#### [WORK ITEM]
Transcribe the data exactly, stopping after the "namespace Sys2Proof.Machine" line.

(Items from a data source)

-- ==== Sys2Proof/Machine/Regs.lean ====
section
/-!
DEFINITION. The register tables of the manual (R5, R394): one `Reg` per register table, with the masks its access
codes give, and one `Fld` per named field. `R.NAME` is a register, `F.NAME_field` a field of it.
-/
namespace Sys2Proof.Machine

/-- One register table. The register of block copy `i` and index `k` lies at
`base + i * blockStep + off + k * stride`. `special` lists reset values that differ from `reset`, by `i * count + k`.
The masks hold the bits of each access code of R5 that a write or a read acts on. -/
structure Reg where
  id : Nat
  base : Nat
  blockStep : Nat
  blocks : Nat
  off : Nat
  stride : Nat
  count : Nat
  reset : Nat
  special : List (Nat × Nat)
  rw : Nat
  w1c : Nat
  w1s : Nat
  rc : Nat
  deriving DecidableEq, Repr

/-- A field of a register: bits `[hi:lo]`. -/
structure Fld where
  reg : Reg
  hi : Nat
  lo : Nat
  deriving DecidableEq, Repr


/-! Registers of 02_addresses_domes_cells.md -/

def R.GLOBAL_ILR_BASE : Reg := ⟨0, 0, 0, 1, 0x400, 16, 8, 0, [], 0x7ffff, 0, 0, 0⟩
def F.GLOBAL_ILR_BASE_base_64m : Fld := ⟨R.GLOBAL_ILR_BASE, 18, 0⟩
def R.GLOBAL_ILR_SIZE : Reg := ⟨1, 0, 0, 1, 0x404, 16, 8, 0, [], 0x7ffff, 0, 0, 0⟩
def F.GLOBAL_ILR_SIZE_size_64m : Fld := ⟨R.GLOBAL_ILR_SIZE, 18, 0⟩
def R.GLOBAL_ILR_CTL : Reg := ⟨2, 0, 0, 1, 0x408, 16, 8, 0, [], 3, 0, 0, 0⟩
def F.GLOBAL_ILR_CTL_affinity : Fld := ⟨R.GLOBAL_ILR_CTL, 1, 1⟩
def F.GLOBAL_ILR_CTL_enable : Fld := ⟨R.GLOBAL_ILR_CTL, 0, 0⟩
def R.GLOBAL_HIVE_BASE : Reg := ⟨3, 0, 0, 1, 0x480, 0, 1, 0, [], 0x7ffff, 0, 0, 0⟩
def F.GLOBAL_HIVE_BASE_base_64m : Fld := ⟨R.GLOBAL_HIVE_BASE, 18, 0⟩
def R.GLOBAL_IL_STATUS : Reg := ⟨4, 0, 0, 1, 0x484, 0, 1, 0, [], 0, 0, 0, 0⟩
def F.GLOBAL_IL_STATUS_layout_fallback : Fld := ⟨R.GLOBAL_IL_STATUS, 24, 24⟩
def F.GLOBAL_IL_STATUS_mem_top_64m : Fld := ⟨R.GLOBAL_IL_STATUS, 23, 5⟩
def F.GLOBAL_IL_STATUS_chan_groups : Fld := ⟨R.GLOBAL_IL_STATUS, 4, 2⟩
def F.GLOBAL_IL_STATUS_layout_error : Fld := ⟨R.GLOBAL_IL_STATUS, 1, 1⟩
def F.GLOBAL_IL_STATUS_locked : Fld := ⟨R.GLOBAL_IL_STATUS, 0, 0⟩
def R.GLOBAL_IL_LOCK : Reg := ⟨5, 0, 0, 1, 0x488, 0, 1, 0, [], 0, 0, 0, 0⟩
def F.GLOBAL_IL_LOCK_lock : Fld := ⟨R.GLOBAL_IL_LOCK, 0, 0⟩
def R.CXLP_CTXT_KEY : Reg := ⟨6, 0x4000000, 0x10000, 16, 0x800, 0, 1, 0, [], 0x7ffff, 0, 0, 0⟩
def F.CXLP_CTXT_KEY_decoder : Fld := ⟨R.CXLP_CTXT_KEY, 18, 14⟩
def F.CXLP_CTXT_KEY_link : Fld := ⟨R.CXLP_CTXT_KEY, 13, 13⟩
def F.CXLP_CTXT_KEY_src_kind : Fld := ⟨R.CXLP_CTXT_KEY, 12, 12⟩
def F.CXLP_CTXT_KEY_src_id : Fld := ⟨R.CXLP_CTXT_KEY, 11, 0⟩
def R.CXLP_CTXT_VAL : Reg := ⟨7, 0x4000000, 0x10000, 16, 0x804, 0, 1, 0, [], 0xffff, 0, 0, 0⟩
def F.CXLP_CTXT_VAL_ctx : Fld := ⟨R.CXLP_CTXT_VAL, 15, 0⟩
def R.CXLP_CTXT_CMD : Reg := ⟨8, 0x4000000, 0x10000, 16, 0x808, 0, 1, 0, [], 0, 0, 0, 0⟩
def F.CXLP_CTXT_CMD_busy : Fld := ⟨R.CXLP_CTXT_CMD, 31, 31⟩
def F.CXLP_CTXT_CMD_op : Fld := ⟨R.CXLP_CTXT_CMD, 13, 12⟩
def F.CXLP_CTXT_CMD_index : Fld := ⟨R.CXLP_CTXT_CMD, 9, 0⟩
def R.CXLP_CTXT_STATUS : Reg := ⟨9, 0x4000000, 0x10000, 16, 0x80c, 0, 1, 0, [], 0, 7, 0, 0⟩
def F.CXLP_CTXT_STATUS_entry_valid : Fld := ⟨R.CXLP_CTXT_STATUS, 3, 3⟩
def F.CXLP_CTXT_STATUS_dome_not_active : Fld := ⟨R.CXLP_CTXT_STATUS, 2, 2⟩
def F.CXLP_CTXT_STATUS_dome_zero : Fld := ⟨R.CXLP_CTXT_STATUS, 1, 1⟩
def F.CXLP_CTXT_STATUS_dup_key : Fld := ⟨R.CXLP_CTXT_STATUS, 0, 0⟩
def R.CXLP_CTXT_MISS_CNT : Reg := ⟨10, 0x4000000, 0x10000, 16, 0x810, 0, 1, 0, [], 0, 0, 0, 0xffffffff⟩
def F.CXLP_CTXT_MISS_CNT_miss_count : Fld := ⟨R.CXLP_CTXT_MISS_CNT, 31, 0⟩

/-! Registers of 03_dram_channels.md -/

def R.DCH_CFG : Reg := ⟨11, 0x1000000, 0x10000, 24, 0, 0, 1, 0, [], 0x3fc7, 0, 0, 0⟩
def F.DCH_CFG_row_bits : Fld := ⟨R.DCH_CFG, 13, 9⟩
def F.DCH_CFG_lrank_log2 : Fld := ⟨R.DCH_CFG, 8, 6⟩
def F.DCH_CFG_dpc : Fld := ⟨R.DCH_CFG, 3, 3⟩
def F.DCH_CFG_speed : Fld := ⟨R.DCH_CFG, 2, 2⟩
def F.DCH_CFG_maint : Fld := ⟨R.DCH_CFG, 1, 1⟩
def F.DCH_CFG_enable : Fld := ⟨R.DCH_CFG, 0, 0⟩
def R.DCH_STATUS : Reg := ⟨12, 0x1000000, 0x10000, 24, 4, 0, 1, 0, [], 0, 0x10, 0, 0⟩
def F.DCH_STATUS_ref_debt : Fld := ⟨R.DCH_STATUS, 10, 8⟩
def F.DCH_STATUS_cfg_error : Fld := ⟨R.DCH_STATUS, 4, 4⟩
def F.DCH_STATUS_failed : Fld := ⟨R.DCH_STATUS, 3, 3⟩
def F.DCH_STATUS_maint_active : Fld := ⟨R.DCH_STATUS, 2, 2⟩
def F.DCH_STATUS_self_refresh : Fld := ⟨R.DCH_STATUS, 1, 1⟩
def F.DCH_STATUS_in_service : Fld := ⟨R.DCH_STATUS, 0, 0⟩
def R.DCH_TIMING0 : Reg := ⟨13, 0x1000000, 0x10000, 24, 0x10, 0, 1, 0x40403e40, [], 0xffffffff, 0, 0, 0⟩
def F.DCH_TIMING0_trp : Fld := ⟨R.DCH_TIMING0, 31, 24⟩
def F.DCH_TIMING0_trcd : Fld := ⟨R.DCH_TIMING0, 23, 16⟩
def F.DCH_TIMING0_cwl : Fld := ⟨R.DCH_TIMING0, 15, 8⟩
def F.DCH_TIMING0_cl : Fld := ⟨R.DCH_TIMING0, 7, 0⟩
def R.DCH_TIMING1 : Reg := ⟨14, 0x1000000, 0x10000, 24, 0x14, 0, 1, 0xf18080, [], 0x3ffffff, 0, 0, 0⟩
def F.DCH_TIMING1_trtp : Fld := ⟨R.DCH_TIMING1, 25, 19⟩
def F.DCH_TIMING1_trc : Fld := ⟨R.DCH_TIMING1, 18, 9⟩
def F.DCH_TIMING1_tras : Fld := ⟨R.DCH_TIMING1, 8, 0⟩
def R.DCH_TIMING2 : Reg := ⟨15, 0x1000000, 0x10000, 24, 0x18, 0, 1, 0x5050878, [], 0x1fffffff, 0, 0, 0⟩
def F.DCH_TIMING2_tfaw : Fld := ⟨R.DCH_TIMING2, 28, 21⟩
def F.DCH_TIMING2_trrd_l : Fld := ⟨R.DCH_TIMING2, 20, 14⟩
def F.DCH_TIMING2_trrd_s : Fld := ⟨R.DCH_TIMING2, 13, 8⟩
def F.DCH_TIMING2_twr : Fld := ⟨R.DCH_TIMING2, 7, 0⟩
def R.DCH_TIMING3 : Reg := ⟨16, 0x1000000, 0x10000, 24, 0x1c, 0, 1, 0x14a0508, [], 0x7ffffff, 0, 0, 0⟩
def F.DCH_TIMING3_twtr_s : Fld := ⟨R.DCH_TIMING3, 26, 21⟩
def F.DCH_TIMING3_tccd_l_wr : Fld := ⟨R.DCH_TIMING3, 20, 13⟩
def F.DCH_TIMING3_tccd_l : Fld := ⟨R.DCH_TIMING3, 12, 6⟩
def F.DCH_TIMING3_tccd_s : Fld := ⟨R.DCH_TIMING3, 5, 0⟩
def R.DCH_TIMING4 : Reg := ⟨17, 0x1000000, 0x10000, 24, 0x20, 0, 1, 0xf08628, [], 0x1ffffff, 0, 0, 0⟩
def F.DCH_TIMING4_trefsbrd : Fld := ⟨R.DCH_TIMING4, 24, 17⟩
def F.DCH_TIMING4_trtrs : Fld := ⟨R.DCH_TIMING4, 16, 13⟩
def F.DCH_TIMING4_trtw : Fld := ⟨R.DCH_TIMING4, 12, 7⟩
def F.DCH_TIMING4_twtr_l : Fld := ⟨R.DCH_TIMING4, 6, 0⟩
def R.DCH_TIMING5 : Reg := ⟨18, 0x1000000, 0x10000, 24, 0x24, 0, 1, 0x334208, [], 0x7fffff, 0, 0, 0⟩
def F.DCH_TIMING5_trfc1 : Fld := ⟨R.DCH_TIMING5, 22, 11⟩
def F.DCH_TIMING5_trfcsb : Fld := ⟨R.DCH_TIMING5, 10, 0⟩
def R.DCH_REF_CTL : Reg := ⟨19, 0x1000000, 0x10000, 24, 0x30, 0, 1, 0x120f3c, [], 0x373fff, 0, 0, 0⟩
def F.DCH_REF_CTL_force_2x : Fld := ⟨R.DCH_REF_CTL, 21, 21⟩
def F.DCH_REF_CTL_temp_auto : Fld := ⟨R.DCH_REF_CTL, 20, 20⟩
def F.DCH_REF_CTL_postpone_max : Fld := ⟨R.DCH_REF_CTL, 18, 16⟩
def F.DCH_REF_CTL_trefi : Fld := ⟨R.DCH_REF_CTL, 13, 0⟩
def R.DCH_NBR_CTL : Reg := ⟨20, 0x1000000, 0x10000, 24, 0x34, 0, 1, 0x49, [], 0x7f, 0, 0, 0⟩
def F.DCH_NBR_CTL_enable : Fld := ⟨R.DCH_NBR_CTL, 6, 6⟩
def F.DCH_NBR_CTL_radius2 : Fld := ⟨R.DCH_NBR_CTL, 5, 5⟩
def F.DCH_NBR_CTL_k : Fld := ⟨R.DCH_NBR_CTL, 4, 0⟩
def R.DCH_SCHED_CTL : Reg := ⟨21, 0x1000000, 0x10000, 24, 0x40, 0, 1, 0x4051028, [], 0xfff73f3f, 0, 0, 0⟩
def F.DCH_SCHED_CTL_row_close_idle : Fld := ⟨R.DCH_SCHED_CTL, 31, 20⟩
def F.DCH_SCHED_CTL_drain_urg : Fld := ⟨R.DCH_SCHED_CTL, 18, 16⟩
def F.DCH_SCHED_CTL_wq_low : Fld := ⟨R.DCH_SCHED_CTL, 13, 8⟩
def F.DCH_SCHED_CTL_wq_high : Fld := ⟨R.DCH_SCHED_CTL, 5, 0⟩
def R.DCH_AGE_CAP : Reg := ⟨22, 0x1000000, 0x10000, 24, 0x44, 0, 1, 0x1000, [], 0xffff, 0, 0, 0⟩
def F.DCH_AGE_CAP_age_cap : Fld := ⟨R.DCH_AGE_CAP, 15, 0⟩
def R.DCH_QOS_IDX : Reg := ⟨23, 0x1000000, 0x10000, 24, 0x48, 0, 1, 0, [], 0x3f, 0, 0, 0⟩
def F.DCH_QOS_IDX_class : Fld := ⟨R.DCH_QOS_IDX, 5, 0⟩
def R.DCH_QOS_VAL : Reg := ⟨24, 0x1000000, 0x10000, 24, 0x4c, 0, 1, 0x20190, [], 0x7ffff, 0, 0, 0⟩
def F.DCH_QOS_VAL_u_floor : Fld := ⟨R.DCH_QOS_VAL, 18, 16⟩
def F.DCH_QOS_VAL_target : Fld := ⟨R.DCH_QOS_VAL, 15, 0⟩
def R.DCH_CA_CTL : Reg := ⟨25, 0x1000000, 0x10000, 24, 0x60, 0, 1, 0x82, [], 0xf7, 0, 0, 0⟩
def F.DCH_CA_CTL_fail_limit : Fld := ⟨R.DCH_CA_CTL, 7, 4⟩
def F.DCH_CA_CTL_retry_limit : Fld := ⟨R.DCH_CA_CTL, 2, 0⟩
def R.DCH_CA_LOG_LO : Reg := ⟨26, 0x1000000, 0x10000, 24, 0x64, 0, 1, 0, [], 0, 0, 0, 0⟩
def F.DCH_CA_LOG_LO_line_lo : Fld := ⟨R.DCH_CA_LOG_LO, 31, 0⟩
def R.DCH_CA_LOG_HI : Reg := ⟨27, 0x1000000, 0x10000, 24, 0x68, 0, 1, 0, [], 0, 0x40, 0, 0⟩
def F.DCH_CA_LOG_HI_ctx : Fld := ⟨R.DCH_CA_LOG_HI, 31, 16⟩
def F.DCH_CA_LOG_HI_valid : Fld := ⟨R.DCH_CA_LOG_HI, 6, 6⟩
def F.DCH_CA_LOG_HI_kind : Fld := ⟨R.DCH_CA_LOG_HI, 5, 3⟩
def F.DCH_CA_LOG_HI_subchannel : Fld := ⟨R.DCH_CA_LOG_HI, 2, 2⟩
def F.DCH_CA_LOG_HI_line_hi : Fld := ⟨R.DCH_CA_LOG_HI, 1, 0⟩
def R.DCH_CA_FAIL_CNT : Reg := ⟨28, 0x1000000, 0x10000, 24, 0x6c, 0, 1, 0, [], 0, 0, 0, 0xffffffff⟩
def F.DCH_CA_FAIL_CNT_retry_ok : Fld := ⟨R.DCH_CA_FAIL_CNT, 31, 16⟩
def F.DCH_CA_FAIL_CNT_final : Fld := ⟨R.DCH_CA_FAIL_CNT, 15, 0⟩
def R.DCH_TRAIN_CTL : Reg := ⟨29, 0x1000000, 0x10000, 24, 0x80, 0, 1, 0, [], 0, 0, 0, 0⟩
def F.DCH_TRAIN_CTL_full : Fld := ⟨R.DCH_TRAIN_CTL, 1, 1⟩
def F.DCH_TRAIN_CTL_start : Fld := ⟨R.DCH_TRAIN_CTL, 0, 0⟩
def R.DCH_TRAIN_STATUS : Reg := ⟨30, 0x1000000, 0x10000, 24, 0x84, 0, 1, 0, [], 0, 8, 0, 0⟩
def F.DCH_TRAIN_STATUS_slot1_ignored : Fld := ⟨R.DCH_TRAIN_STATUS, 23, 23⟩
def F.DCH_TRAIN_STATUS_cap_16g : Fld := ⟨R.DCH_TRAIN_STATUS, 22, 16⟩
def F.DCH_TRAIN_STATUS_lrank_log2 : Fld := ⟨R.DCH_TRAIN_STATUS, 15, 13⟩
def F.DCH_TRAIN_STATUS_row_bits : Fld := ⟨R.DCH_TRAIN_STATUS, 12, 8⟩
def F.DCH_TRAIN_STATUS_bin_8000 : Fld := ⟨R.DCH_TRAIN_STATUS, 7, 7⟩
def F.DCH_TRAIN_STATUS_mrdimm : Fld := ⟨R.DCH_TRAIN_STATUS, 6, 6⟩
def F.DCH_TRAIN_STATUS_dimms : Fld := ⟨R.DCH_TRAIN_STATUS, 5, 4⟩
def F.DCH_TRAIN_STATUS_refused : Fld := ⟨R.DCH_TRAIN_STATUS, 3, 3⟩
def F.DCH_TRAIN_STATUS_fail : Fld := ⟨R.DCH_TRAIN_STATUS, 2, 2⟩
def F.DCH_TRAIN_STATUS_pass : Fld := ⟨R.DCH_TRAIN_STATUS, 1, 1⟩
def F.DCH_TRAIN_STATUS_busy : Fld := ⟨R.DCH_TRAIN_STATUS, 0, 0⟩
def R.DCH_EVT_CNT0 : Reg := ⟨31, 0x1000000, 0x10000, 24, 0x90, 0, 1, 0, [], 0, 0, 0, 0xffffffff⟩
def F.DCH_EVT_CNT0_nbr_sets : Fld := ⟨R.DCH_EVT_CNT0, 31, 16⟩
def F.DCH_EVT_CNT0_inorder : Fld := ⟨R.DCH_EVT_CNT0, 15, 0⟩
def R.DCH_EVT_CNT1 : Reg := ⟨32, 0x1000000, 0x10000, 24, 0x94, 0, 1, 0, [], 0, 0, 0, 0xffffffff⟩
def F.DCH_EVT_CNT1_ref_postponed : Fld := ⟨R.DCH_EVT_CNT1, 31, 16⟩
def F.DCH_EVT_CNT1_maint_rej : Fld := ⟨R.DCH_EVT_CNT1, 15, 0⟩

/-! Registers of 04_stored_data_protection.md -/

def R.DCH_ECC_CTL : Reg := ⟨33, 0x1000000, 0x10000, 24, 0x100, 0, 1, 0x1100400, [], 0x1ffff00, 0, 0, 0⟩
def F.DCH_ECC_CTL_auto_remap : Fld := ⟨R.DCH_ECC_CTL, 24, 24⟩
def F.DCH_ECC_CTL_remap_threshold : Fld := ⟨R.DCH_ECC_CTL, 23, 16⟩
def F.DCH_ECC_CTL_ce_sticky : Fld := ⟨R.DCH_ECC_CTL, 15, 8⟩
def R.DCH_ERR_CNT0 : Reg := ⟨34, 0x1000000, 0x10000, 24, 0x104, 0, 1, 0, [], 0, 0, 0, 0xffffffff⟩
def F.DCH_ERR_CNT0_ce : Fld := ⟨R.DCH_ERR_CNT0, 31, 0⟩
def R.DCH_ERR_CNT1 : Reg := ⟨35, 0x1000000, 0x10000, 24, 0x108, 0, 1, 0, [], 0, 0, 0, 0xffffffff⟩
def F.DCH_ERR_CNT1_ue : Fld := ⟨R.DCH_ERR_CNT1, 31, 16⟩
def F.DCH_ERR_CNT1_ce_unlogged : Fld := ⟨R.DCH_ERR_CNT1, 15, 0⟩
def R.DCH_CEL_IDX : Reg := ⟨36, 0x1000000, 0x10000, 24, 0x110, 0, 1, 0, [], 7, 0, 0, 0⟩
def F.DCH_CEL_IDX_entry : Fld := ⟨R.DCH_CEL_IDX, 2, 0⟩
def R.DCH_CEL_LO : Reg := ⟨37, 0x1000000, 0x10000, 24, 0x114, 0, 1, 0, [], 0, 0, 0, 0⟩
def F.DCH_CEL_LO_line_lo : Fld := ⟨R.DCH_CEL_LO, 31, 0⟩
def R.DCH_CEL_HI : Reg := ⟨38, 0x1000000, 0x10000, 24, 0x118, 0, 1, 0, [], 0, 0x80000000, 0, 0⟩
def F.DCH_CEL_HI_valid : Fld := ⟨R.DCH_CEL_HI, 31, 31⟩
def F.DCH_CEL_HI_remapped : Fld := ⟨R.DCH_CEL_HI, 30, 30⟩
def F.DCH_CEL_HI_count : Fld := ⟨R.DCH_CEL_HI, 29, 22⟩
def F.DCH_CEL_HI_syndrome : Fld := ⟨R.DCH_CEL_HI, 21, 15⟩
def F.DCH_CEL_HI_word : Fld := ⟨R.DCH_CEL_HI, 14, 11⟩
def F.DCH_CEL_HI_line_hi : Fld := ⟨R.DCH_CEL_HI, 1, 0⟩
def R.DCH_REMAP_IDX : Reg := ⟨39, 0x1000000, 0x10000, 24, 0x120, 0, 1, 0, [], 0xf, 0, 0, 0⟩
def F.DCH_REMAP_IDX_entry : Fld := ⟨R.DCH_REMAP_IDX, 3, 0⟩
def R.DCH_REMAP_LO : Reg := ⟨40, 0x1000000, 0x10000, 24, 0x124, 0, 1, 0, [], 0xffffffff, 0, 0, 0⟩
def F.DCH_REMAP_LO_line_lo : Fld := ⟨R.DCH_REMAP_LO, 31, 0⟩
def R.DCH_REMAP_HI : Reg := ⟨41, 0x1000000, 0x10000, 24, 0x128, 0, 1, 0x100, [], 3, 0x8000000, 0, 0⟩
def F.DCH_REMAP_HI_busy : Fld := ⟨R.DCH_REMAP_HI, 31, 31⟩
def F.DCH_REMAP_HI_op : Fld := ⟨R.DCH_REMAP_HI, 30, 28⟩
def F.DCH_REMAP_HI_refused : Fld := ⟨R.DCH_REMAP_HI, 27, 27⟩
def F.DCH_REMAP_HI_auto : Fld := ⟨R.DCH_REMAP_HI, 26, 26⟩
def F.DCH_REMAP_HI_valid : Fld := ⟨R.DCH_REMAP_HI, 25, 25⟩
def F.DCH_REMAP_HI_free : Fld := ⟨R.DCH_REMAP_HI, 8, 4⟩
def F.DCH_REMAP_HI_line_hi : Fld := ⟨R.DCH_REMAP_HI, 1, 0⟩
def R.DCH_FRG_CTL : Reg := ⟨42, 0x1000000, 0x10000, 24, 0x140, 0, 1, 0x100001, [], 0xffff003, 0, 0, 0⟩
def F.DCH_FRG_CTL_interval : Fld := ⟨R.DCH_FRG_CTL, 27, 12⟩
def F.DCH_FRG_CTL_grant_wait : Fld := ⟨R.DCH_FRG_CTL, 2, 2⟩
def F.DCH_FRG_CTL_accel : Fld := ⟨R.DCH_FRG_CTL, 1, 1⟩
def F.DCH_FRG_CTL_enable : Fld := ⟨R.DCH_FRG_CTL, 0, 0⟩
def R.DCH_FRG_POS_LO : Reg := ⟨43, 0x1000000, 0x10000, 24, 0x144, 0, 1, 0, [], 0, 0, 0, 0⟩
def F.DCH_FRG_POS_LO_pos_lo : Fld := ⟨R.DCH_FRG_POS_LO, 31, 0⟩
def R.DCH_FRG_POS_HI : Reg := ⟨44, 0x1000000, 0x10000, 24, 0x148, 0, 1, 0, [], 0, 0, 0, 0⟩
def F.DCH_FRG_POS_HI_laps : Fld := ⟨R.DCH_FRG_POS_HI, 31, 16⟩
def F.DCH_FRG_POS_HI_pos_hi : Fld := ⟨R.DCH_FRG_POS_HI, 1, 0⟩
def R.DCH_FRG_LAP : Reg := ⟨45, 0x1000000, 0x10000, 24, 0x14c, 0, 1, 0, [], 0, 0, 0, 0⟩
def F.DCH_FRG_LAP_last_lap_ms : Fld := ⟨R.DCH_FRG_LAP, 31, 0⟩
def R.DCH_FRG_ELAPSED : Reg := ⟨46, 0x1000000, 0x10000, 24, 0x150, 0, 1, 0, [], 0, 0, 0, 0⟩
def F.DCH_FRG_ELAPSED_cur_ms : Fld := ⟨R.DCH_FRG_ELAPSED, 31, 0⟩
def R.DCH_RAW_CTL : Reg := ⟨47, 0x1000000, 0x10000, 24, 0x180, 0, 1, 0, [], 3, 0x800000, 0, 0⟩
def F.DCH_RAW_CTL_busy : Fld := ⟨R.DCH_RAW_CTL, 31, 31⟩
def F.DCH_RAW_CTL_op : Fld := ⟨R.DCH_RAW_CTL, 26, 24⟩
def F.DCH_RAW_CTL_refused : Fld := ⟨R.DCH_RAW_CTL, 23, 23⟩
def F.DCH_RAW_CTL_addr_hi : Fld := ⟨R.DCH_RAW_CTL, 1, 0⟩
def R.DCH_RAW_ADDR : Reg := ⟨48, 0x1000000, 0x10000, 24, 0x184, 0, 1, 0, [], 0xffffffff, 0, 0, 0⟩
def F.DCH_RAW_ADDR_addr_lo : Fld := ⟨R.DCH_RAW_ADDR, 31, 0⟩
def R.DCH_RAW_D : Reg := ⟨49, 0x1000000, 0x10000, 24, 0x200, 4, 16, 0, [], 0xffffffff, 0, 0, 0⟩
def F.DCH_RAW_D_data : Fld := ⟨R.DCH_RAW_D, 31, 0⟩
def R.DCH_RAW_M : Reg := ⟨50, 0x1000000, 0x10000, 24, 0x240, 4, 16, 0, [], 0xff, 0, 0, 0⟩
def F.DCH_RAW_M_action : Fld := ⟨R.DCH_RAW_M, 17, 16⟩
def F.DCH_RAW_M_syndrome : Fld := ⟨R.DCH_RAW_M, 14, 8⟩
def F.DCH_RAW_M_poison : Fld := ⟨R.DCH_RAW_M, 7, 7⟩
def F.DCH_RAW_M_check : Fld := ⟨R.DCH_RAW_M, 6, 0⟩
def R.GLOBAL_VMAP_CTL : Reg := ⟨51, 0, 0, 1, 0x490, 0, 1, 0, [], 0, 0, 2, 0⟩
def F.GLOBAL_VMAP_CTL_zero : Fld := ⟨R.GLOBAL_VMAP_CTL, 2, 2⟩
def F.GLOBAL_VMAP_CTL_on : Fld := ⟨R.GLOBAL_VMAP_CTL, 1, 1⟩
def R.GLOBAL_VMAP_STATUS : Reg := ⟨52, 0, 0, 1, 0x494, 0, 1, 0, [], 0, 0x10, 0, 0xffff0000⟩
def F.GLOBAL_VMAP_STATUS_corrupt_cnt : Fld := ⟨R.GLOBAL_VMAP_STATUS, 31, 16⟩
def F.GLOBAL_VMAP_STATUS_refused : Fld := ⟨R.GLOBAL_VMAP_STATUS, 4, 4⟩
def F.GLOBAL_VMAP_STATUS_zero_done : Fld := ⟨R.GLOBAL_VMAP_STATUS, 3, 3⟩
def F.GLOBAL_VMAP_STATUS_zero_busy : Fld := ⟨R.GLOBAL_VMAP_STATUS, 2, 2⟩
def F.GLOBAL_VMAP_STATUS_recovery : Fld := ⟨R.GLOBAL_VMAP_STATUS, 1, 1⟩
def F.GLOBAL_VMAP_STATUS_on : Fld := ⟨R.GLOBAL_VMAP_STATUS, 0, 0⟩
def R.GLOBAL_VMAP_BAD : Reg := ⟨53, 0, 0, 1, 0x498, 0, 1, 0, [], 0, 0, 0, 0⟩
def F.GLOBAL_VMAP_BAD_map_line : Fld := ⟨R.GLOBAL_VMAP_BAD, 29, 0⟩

#### [SOLUTION FOR THIS EXERCISE]
-- ==== Sys2Proof/Machine/Regs.lean ====
section
/-!
DEFINITION. The register tables of the manual (R5, R394): one `Reg` per register table, with the masks its access
codes give, and one `Fld` per named field. `R.NAME` is a register, `F.NAME_field` a field of it.
-/
namespace Sys2Proof.Machine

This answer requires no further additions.